Both large and small businesses also have access to many tax deductions. The problem is that the tax laws are complicated and bigger corporations are often more capable of affording the manpower to wade through them, says Charles A. Wry, Jr., a business attorney in Waltham, Mass. Bigger companies are also more likely to participate in activities that aren’t “economically substantive” — in other words, actions intended only to produce tax benefits — such as corporate tax shelters, he says.

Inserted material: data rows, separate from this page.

theorem execEvqEnable_keeps {s0 : State} (p : Nat) (cfg : W32) (s : State) (hk_s : Keeps s0 s) : KeepsRes s0 (execEvqEnable p cfg s) := by
  unfold execEvqEnable
  (try dsimp only [State.fresh, State.freeVal])
  repeat' (first | with_reducible assumption | with_reducible apply onDie_keeps | with_reducible apply State.evqCfgWrite_keeps | intro _ | (with_reducible refine Keeps.ite ?_ ?_) | split | (with_reducible refine KeepsRes.next ?_) | (with_reducible refine Keeps.upd ?_ rfl rfl rfl ?_; rotate_left; (fail_if_success with_reducible exact Moved.refl _); exact Moved.any _ _) | dsimp only)

theorem State.peakClear_keeps {s0 : State} (s : State) (d v : Nat) (hk_s : Keeps s0 s) : Keeps s0 (State.peakClear s d v) := by
  unfold State.peakClear
  (try dsimp only [State.fresh, State.freeVal])
  repeat' (first | with_reducible assumption | with_reducible apply State.setRegN_keeps | with_reducible apply Keeps.foldl | with_reducible apply Keeps.foldlFst | with_reducible apply Keeps.foldlSnd | intro _ | (with_reducible refine Keeps.ite ?_ ?_) | split | (with_reducible refine Keeps.upd ?_ rfl rfl rfl ?_; rotate_left; (fail_if_success with_reducible exact Moved.refl _); exact Moved.any _ _) | dsimp only)

theorem execSeqActPeakClr_keeps {s0 : State} (d : Nat) (value : W32) (s : State) (hk_s : Keeps s0 s) : KeepsRes s0 (execSeqActPeakClr d value s) := by
  unfold execSeqActPeakClr
  (try dsimp only [State.fresh, State.freeVal])
  repeat' (first | with_reducible assumption | with_reducible apply onDie_keeps | with_reducible apply State.peakClear_keeps | intro _ | (with_reducible refine Keeps.ite ?_ ?_) | split | (with_reducible refine KeepsRes.next ?_) | (with_reducible refine Keeps.upd ?_ rfl rfl rfl ?_; rotate_left; (fail_if_success with_reducible exact Moved.refl _); exact Moved.any _ _) | dsimp only)

theorem State.rasLogClear_keeps {s0 : State} (s : State) (d v : Nat) (hk_s : Keeps s0 s) : Keeps s0 (State.rasLogClear s d v) := by
  unfold State.rasLogClear
  (try dsimp only [State.fresh, State.freeVal])
  repeat' (first | with_reducible assumption | with_reducible apply State.setRegN_keeps | intro _ | (with_reducible refine Keeps.ite ?_ ?_) | split | (with_reducible refine Keeps.upd ?_ rfl rfl rfl ?_; rotate_left; (fail_if_success with_reducible exact Moved.refl _); exact Moved.any _ _) | dsimp only)

theorem execRasLogClr_keeps {s0 : State} (d : Nat) (value : W32) (s : State) (hk_s : Keeps s0 s) : KeepsRes s0 (execRasLogClr d value s) := by
  unfold execRasLogClr
  (try dsimp only [State.fresh, State.freeVal])
  repeat' (first | with_reducible assumption | with_reducible apply onDie_keeps | with_reducible apply State.rasLogClear_keeps | intro _ | (with_reducible refine Keeps.ite ?_ ?_) | split | (with_reducible refine KeepsRes.next ?_) | (with_reducible refine Keeps.upd ?_ rfl rfl rfl ?_; rotate_left; (fail_if_success with_reducible exact Moved.refl _); exact Moved.any _ _) | dsimp only)

theorem State.lostClear_keeps {s0 : State} (s : State) (d v : Nat) (hk_s : Keeps s0 s) : Keeps s0 (State.lostClear s d v) := by
  unfold State.lostClear
  (try dsimp only [State.fresh, State.freeVal])
  repeat' (first | with_reducible assumption | with_reducible apply State.setRegN_keeps | with_reducible apply State.setCtr_keeps | intro _ | (with_reducible refine Keeps.ite ?_ ?_) | split | (with_reducible refine Keeps.upd ?_ rfl rfl rfl ?_; rotate_left; (fail_if_success with_reducible exact Moved.refl _); exact Moved.any _ _) | dsimp only)

theorem execGrdLostClr_keeps {s0 : State} (d : Nat) (value : W32) (s : State) (hk_s : Keeps s0 s) : KeepsRes s0 (execGrdLostClr d value s) := by
  unfold execGrdLostClr
  (try dsimp only [State.fresh, State.freeVal])
  repeat' (first | with_reducible assumption | with_reducible apply onDie_keeps | with_reducible apply State.lostClear_keeps | intro _ | (with_reducible refine Keeps.ite ?_ ?_) | split | (with_reducible refine KeepsRes.next ?_) | (with_reducible refine Keeps.upd ?_ rfl rfl rfl ?_; rotate_left; (fail_if_success with_reducible exact Moved.refl _); exact Moved.any _ _) | dsimp only)

theorem State.clearCounters_keeps {s0 : State} (s : State) (d off v incs : Nat) (hk_s : Keeps s0 s) : Keeps s0 (State.clearCounters s d off v incs) := by
  unfold State.clearCounters
  (try dsimp only [State.fresh, State.freeVal])
  repeat' (first | with_reducible assumption | with_reducible apply State.setCtr_keeps | with_reducible apply Keeps.foldl | with_reducible apply Keeps.foldlFst | with_reducible apply Keeps.foldlSnd | intro _ | (with_reducible refine Keeps.ite ?_ ?_) | split | (with_reducible refine Keeps.upd ?_ rfl rfl rfl ?_; rotate_left; (fail_if_success with_reducible exact Moved.refl _); exact Moved.any _ _) | dsimp only)

theorem execCounterClear_keeps {s0 : State} (d off : Nat) (value : W32) (incs : W32) (s : State) (hk_s : Keeps s0 s) : KeepsRes s0 (execCounterClear d off value incs s) := by
  unfold execCounterClear
  (try dsimp only [State.fresh, State.freeVal])
  repeat' (first | with_reducible assumption | with_reducible apply onDie_keeps | with_reducible apply State.clearCounters_keeps | intro _ | (with_reducible refine Keeps.ite ?_ ?_) | split | (with_reducible refine KeepsRes.next ?_) | (with_reducible refine Keeps.upd ?_ rfl rfl rfl ?_; rotate_left; (fail_if_success with_reducible exact Moved.refl _); exact Moved.any _ _) | dsimp only)

theorem State.clearBits_keeps {s0 : State} (s : State) (d off v sets : Nat) (hk_s : Keeps s0 s) : Keeps s0 (State.clearBits s d off v sets) := by
  unfold State.clearBits
  (try dsimp only [State.fresh, State.freeVal])
  repeat' (first | with_reducible assumption | with_reducible apply State.setRegN_keeps | with_reducible apply State.land_keeps | intro _ | (with_reducible refine Keeps.ite ?_ ?_) | split | (with_reducible refine Keeps.snd ‹_› ?_) | (with_reducible refine Keeps.fst ‹_› ?_) | (with_reducible refine Keeps.upd ?_ rfl rfl rfl ?_; rotate_left; (fail_if_success with_reducible exact Moved.refl _); exact Moved.any _ _) | dsimp only)

theorem execW1cClear_keeps {s0 : State} (d off : Nat) (value : W32) (sets : W32) (s : State) (hk_s : Keeps s0 s) : KeepsRes s0 (execW1cClear d off value sets s) := by
  unfold execW1cClear
  (try dsimp only [State.fresh, State.freeVal])
  repeat' (first | with_reducible assumption | with_reducible apply onDie_keeps | with_reducible apply State.clearBits_keeps | intro _ | (with_reducible refine Keeps.ite ?_ ?_) | split | (with_reducible refine KeepsRes.next ?_) | (with_reducible refine Keeps.upd ?_ rfl rfl rfl ?_; rotate_left; (fail_if_success with_reducible exact Moved.refl _); exact Moved.any _ _) | dsimp only)

theorem State.hstCtrlWrite_keeps {s0 : State} (s : State) (v : Nat) (hk_s : Keeps s0 s) : Keeps s0 (State.hstCtrlWrite s v) := by
  unfold State.hstCtrlWrite
  (try dsimp only [State.fresh, State.freeVal])
  repeat' (first | with_reducible assumption | with_reducible apply State.setRbit_keeps | with_reducible apply State.biasStart_keeps | with_reducible apply State.biasStop_keeps | intro _ | (with_reducible refine Keeps.ite ?_ ?_) | split | (with_reducible refine Keeps.upd ?_ rfl rfl rfl ?_; rotate_left; (fail_if_success with_reducible exact Moved.refl _); exact Moved.any _ _) | dsimp only)

theorem State.flCtrlWrite_keeps {s0 : State} (s : State) (d v : Nat) (hk_s : Keeps s0 s) : Keeps s0 (State.flCtrlWrite s d v) := by
  unfold State.flCtrlWrite
  (try dsimp only [State.fresh, State.freeVal])
  repeat' (first | with_reducible assumption | with_reducible apply State.setRegN_keeps | with_reducible apply State.emit_keeps | with_reducible apply State.flashGone_keeps | intro _ | (with_reducible refine Keeps.ite ?_ ?_) | split | (with_reducible refine Keeps.upd ?_ rfl rfl rfl ?_; rotate_left; (fail_if_success with_reducible exact Moved.refl _); exact Moved.any _ _) | dsimp only)

theorem State.wroteOnly_keeps {s0 : State} (s : State) (d off v : Nat) (hk : Keeps s0 s) : ∀ t, s.wroteOnly d off v = some t → Keeps s0 t := by
  unfold State.wroteOnly
  refine keeps_optIte (keeps_some (State.peakClear_keeps _ _ _ hk)) (keeps_optIte (keeps_some (State.rasLogClear_keeps _ _ _ hk)) (keeps_optIte (keeps_some (State.lostClear_keeps _ _ _ hk)) ?_))
  refine keeps_optIte (keeps_some (Keeps.ite (State.fence_keeps _ _ _ _ hk) hk)) (keeps_optIte (keeps_some (State.giveBack_keeps _ _ _ hk)) (keeps_optIte (keeps_some (State.declare_keeps _ _ hk)) ?_))
  refine keeps_optIte (keeps_some (State.d2dCmdWrite_keeps _ _ _ hk)) (keeps_optIte ?_ ?_)
  · have h1 : Keeps s0 (if bit v 0 = true then s.retrainPort d else s) := Keeps.ite (State.retrainPort_keeps _ _ hk) hk
    exact keeps_some (Keeps.ite (State.widenStart_keeps _ _ h1) h1)
  · refine keeps_optIte (keeps_some (Keeps.ite (State.biasCmd_keeps _ _ hk) (Keeps.ite (State.biasCmd_keeps _ _ hk) hk))) ?_
    exact keeps_optIte (keeps_some (State.clearCounters_keeps _ _ _ _ _ hk)) keeps_none

theorem State.regStore_keeps {s0 : State} (s : State) (d off v : Nat) (hk_s : Keeps s0 s) : Keeps s0 (State.regStore s d off v) := by
  unfold State.regStore
  (try dsimp only [State.fresh, State.freeVal])
  repeat' (first | with_reducible assumption | with_reducible apply State.setRegN_keeps | with_reducible apply State.wheelOff_keeps | with_reducible apply State.cmtOff_keeps | with_reducible apply State.xtOff_keeps | with_reducible apply State.partCfgWrite_keeps | with_reducible apply State.partMaskWrite_keeps | with_reducible apply State.weirCtrlWrite_keeps | with_reducible apply State.srvCtrlWrite_keeps | with_reducible apply State.capUpdate_keeps | with_reducible apply State.modeWrite_keeps | with_reducible apply State.ringCfgWrite_keeps | with_reducible apply State.evqCfgWrite_keeps | with_reducible apply State.hstCtrlWrite_keeps | with_reducible apply State.flCtrlWrite_keeps | intro _ | (with_reducible refine Keeps.ite ?_ ?_) | split | (with_reducible refine Keeps.snd ‹_› ?_) | (with_reducible refine Keeps.fst ‹_› ?_) | (with_reducible refine Keeps.upd ?_ rfl rfl rfl ?_; rotate_left; (fail_if_success with_reducible exact Moved.refl _); exact Moved.any _ _) | dsimp only)

theorem State.guardSet_keeps {s0 : State} (s : State) (d off v : Nat) (hk_s : Keeps s0 s) : Keeps s0 (State.guardSet s d off v) := by
  unfold State.guardSet
  (try dsimp only [State.fresh, State.freeVal])
  repeat' (first | with_reducible assumption | with_reducible apply State.setRegN_keeps | with_reducible apply State.capUpdate_keeps | intro _ | (with_reducible refine Keeps.ite ?_ ?_) | split | (with_reducible refine Keeps.upd ?_ rfl rfl rfl ?_; rotate_left; (fail_if_success with_reducible exact Moved.refl _); exact Moved.any _ _) | dsimp only)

President Obama set forth plans to close several tax loopholes in February’s stimulus bill. More recently, he announced plans to crack down on tax laws that allow the corporations to store money in international tax shelters. Among other things, the president calls for removing tax deductions for companies that send jobs overseas and making it more difficult for companies to hide their foreign subsidiaries for tax purposes through so-called "check the box" rules. (For our story on Obama’s corporate tax fixes,
click here.)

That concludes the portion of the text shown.